Thursday 5 April 2018

Spy poisoning row: Britain on the back foot in social media war with Russia

Boris Johnson

The U.K. said all evidence points to Russia in the case of the former spy poisoned in southern England, in an effort to regain the upper hand in the face of a Russian blitz to discredit its investigation.

“There is no doubt that we have found nerve agent, that nerve agent has been identified to have been manufactured, we believe in Russia, and we believe that the nerve agent, the Novichok type of nerve agent is only capable of being produced by a nation state,” Security Minister Ben Wallace said on Thursday in a BBC radio interview. “We can say that all roads lead to Russia, that we are beyond reasonable doubt that the Russian state is behind this.”

Russia on Thursday will step up its attempts to discredit Britain with a press conference in London by its ambassador, Alexander Yakovenko. Russia has also called for an emergency meeting of the United Nations Security Council on Thursday to discuss the case, which left a former double agent, Sergei Skripal, and his daughter Yulia hospitalized in a critical condition.

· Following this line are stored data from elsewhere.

/-- A frame that selects a row is legal: with the header the row gives, the decoder evaluates to an operation. -/
theorem decode_of_selects {r : OpRow} (hr : r ∈ opTable) {fr : Frame} (h : r.selects fr.w0) :
    ∃ i, decode fr = .ok i := by
  rw [decode, r.headerOf_of_selects h]
  simp only [opTable, List.cons_append, List.nil_append, List.mem_cons, List.not_mem_nil, or_false] at hr
  rcases hr with rfl | rfl | rfl | rfl | rfl | rfl | rfl | rfl | rfl | rfl | rfl | rfl | rfl | rfl | rfl | rfl |
    rfl | rfl | rfl | rfl | rfl | rfl | rfl | rfl | rfl | rfl | rfl <;> exact ⟨_, rfl⟩

/-- Every mask of the map covers OP, so a W0 that selects a row has the row's OP. -/
theorem op_of_selects {r : OpRow} (hr : r ∈ opTable) {w : Word} (h : r.selects w) :
    (headerOf w).op = (headerOf r.pattern).op := by
  have hmask : ∀ r ∈ opTable, (headerOf r.mask).op = BitVec.allOnes 8 := by decide
  obtain ⟨hop, -⟩ := (OpRow.selects_iff r w).1 h
  rwa [hmask r hr, BitVec.and_allOnes] at hop

/-- No two rows of the map have one OP. -/
theorem opTable_op_inj : ∀ r₁ ∈ opTable, ∀ r₂ ∈ opTable,
    (headerOf r₁.pattern).op = (headerOf r₂.pattern).op → r₁ = r₂ := by decide

/-- Settles O3: a decoded frame selects the row its operation's encoding selects, a frame that selects a row decodes, and
the rows differ in OP. -/
theorem decoderAgreesWithMatchMask : Obligations.DecoderAgreesWithMatchMask := by
  refine ⟨fun fr i hd => ?_, fun fr e he r hr hsel => ?_, fun w r₁ r₂ hr₁ hr₂ h₁ h₂ => ?_⟩
  · obtain ⟨r, hr, hmnemonic, hcls, hsel⟩ := encode_selects_row i
    rw [encode_w0_of_decode hd] at hsel
    exact ⟨r, hr, hsel, hmnemonic, hcls⟩
  · obtain ⟨i, hi⟩ := decode_of_selects hr hsel
    cases he.symm.trans hi
  · exact opTable_op_inj r₁ hr₁ r₂ hr₂ ((op_of_selects hr₁ h₁).symm.trans (op_of_selects hr₂ h₂))

end Sys2Proof

namespace Sys2Proof.Machine

/-! ## The decode checks of a step (30_encoding.md R110) -/

theorem acceptFrame_illegal {fr : Frame} {e : IllegalFrame} (h : decode fr = .error e) (who : Initiator) (t : State) :
    acceptFrame who fr t = rejectFrame .illegal t := by
  rw [acceptFrame, h]

theorem acceptFrame_wrongClass {fr : Frame} {i : Instr} {who : Initiator} (h : decode fr = .ok i) (hc : classOf i ≠ who)
    (t : State) : acceptFrame who fr t = rejectFrame .illegal t := by
  simp only [acceptFrame, h, if_pos hc]

theorem acceptFrame_halted {fr : Frame} {i : Instr} {t : State} (h : decode fr = .ok i) (hc : classOf i = .app)
    (hh : t.halted = true) : acceptFrame .app fr t = rejectFrame .halted t := by
  simp [acceptFrame, h, hc, hh]

theorem acceptFrame_exec {fr : Frame} {i : Instr} {who : Initiator} {t : State} (h : decode fr = .ok i)
    (hc : classOf i = who) (hh : who = .app → t.halted = false) : acceptFrame who fr t = exec i t := by
  have hrun : ¬(who = .app ∧ t.halted = true) := fun ⟨hw, ht⟩ => by simp [hh hw] at ht
  simp only [acceptFrame, h, if_neg (not_not_intro hc), if_neg hrun]

theorem step_frame {s : State} {who : Initiator} {fr : Frame} {left : List Input}
    (h : takeInput (appHeld s) s.pending = some (.frame who fr, left)) :
    step s = acceptFrame who fr (s.setPending left) := by
  rw [step, stepInput, h]
  rfl

theorem rejectFrame_setPending {s : State} (hs : KeypadSettled s) (left : List Input) (c : ResultCode) :
    rejectFrame c (s.setPending left) = .next (emit (.resp c 0) (s.setPending left)) :=
  rejectFrame_settled (t := s.setPending left) (hs.of_eq rfl rfl rfl) c

/-- Settles O5: the three rejections of an accepted frame, each on a settled state. -/
theorem stepRejectsInOrder : Obligations.StepRejectsInOrder := by
  intro s who fr left hs htake
  rw [step_frame htake]
  refine ⟨fun e he => ?_, fun i hi hc => ?_, fun i hi hc hw hh => ?_⟩
  · rw [acceptFrame_illegal he, rejectFrame_setPending hs]
  · rw [acceptFrame_wrongClass hi hc, rejectFrame_setPending hs]
  · subst hw
    rw [acceptFrame_halted hi hc (by simpa using hh), rejectFrame_setPending hs]

/-- Settles O4: past the decode checks the accepted frame is its operation. -/
theorem stepRunsDecodedFrame : Obligations.StepRunsDecodedFrame := fun _ _ _ _ _ htake hi hc hh =>
  (step_frame htake).trans (acceptFrame_exec hi hc hh)

end Sys2Proof.Machine
end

Britain has come under pressure from Russia to prove its charges after Gary Aitkenhead, director of the U.K.’s Porton Down laboratory that identified the nerve agent, said his scientists hadn’t determined its source, directly contradicting Foreign Secretary Boris Johnson. That led to the deletion on Wednesday of a Foreign Office tweet that made the same link, prompting a backlash from Russia.